Pete & Galen started making cider in 2009 after attending the 1st Annual Portland Fermentation Festival. It was after many years of trial and error and ensuring they would have a winning product that Bull Run entered the marketplace in March 2013. Since then, they have been innovating, expanding and making excellent cider along the way.
Powerhouse Dry Cider – 7.4%
From the website: “A tribute to the history of the Bull Run Powerhouse, this cider melds the best properties of aromatic heirloom apples with those of traditional bittersweet and bittersharp cider apples. This cider comes across crisp and balanced with a clean finish. All apples in this cider are grown within 100 miles of our cidery. From our grove to your glass; please enjoy responsibly, well chilled, and in good company.”
Aroma: Winey, citrus, tropical fruit, and strawberry. Like many other dry ciders, there’s fairly vinous nose, however this one stands out as it’s complimented well by notes of lemon, tropical fruit, strawberry and a rich, earthy, apple aroma.
Taste: The Champagne of Ciders? Perhaps. Drinking Powerhouse really reminds me of a sparkling wine, not just because of the carbonation, but because it has so many characters that I enjoy in a Brut Champagne; fruit forward, citrus burst, berry, and equally the creamy, bubbly, mouthfeel that compliments the dryness. There was a nice residual apple aroma that is rare in a cider this dry.
Overall: Very high quality cider with an excellent mouthfeel. The biggest thing that stands out is how well balanced this cider is. Not too bitter and not too acidic. It’s a dry cider which might be a little more challenging for new cider drinkers. However, if you consider yourself a fan of cider, there’s no reason why you wouldn’t enjoy its rich, creamy, mouthfeel and lingering apple aroma. Pretty darn good folks…
Gravestien SV Medium Dry Cider
From the website: “Bull Run Cider produces traditional cider that is always vegan and completely gluten-free. Made from handpicked apples, our single orchard Gravenstein varietal cider is fermented in small batches using sustainable practices. Some of the apples’ natural sugar is intentionally preserved for a crisp, clean flavor characteristic of the Gravenstein. From our grove to your glass; please enjoy responsibly, well-chilled, and in good company.”

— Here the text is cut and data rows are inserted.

-- ==== Sys2Proof/Machine/Sillage.lean ====
section
/-!
DEFINITION. Sys2Proof/Machine/Sillage.lean: the Base Note: adjacency, regions, closing, features, the classifier, hand-over to
RPT, and the seams of an array (R200–R217, R247–R249).
-/
namespace Sys2Proof.Machine

/-! ### Settings -/

/-- BRIDGE_L, BRIDGE_X and G (R203, R208, R247). -/
def State.bridgeL (s : State) : Nat := min 4 (s.fld SIL_CONN_BRIDGE_L)
def State.bridgeX (s : State) : Nat := min 8 (s.fld SIL_CONN_BRIDGE_X)
def State.silSpan (s : State) : Bool := s.on SIL_CTL_SPAN_EN
def State.closeGap (s : State) : Nat :=
  max (max 1 (s.fld SIL_CONN_CLOSE_GAP)) (s.bridgeL + if s.silSpan then 3 else 1)

/-- Contexts in the table of the shared pool. -/
def silSlots : Nat := 16384

/-- The device's chip id in a region id (R205). -/
def idChip (id : Nat) : Nat := id / 2 ^ 30

/-- Page id of the page at line f (R188, R207). -/
def State.pageIdAt (s : State) (f : Int) : Nat :=
  if s.on REF_CTL_EN then ((s.pageAt f).map (·.id)).getD 0xFFFFFFFF else 0xFFFFFFFF

/-! ### Region arithmetic (R207) -/

/-- Saturate to an unsigned and to a signed 32-bit number; whether it did. -/
def sumU (x : Int) : Nat × Bool := (clampInt 0 0xFFFFFFFF x |>.toNat, decide (x < 0) || decide (0xFFFFFFFF < x))
def sumS (x : Int) : Int × Bool := (clampInt (-2147483648) 2147483647 x, decide (x < -2147483648) || decide (2147483647 < x))

/-- Add to the sums of a region: count, four feature sums, Σ(x − x_ref), Σ(m − f), and the sums of their squares. -/
def Region.add (r : Region) (n : Int) (sums : List Int) (sx sm sxx smm : Int) : Region :=
  let c := sumU (r.count + n)
  let fs := List.zipWith (fun a b => sumS (a + b)) r.sums sums
  let a := sumS (r.sx + sx)
  let b := sumU (r.sm + sm)
  let d := sumU (r.sxx + sxx)
  let e := sumU (r.smm + smm)
  { r with
    count := c.1, sums := fs.map (·.1), sx := a.1, sm := b.1, sxx := d.1, smm := e.1
    sumSat := r.sumSat || c.2 || fs.any (·.2) || a.2 || b.2 || d.2 || e.2 }

/-- Σ i² over i = 0 … n, as a polynomial that also serves negative n. -/
def sumSq (n : Int) : Int := n * (n + 1) * (2 * n + 1) / 6

/-- A run joins a region. -/
def Region.join (r : Region) (m : Int) (q : RunRec) : Region :=
  let a : Int := q.first
  let b : Int := q.last
  let k := b - a + 1
  let d0 := a - r.xref
  let d1 := b - r.xref
  let dm := m - r.f
  let r := r.add k q.sums ((d0 + d1) * k / 2) (k * dm) (sumSq d1 - sumSq (d0 - 1)) (k * dm * dm)
  { r with
    peak := max r.peak (min 0xFFFF q.peak), xmin := min r.xmin a, xmax := max r.xmax b, last := max r.last m
    runOvf := r.runOvf || q.ovf, blind := r.blind || q.cutL || q.cutR
    units := r.units ||| (if q.unit = 0 then 1 else 2), user := r.user ||| q.user }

Aroma: Hay, green apple, raspberry. There’s big earthiness to the aroma of this cider. It smells of fresh cut hay with green apple. I also noted a slight bit of banana, but it wasn’t overbearing. The overall nose was fairly light and refined.
Taste: The acidity is pleasant and quite noticeable while complimented nicely by the green apple notes that were picked up on the nose. Slightly sweeter than the Powerhouse, but still definitely on the drier side. Bold earthiness of hay and cut grass with big lemony and grapefruit notes and a green apple finish.
Overall: Again, this is another high quality cider with a clean fermentation and a brilliant clarity. Apart from the quality of the cider itself, I found the standout to be the acidity. Crisp with a pleasant earthiness and juicy green apple finish. Typically I enjoy a blend of apples in my cider as rarely does one apple contain all the right elements for a perfect cider. However, The Gravestien is one of those rare apples that really lends itself to a single variety.
Bramble Berry Dry Cider
From the website: “Bull Run Cider’s Bramble Berry is made with a selection of summer ripening apples, infused with a blend of locally grown Marion, Black and Boysenberries. The result is a cider rich in color and full of berry flavor and aroma. This fusion of apple and berry flavors offers a taste of some of the finest fruit Oregon has to offer. From our grove to your glass; please enjoy responsibly, well chilled, and in good company.”
Aroma: Massive nose of concentrated berry; raspberry, strawberry and blackberry being the most prominent with a slight cirtus burst. The aroma is rich and concentrated and reminds me of my grandmother’s homemade jam. It’s a bouquet that is both inviting and luxurious.
Taste: A lot dryer than the aroma would suggest – I had expected from the nose that it was going to be sweet and rich in flavour, however it’s dry and with very muted character. There a very prominent lemony acidity with a green apple finish. The mouthfeel is a little thin.
Overall: The nose is deceptively sweet smelling and big on berry aromas (as I would hope), however it tastes dry and that’s perfectly fine by me for most of the ciders I drink. In this one occasion, I feel a bit of sweetness would have really balanced the taste with the armoa.
Final Thoughts on Bull Run
I’m extremely impressed with the quality of Bull Run’s Cider. They are all clean fermented and well crafted, with a distinct personality that show’s that these guys really know what they are doing in the Ciderhouse. Generally I found the ciders to be bold in flavour and crafted with much care and consideration. If you like your ciders on the dry side – as I prefer as well – then expect to be happy. The folks at Bull Run aren’t shy about letting the yeast do most of the work. Which is just they way I like them. On a side note, I’m guessing from my comments on the ‘winey-ness’ of each cider that they are using a champagne yeast. I’d love to see them do a wild fermentation of their Powerhouse Dry in a oak barrel. Maybe I can ‘special order’ one? Christmas is ALWAYS just around the corner right?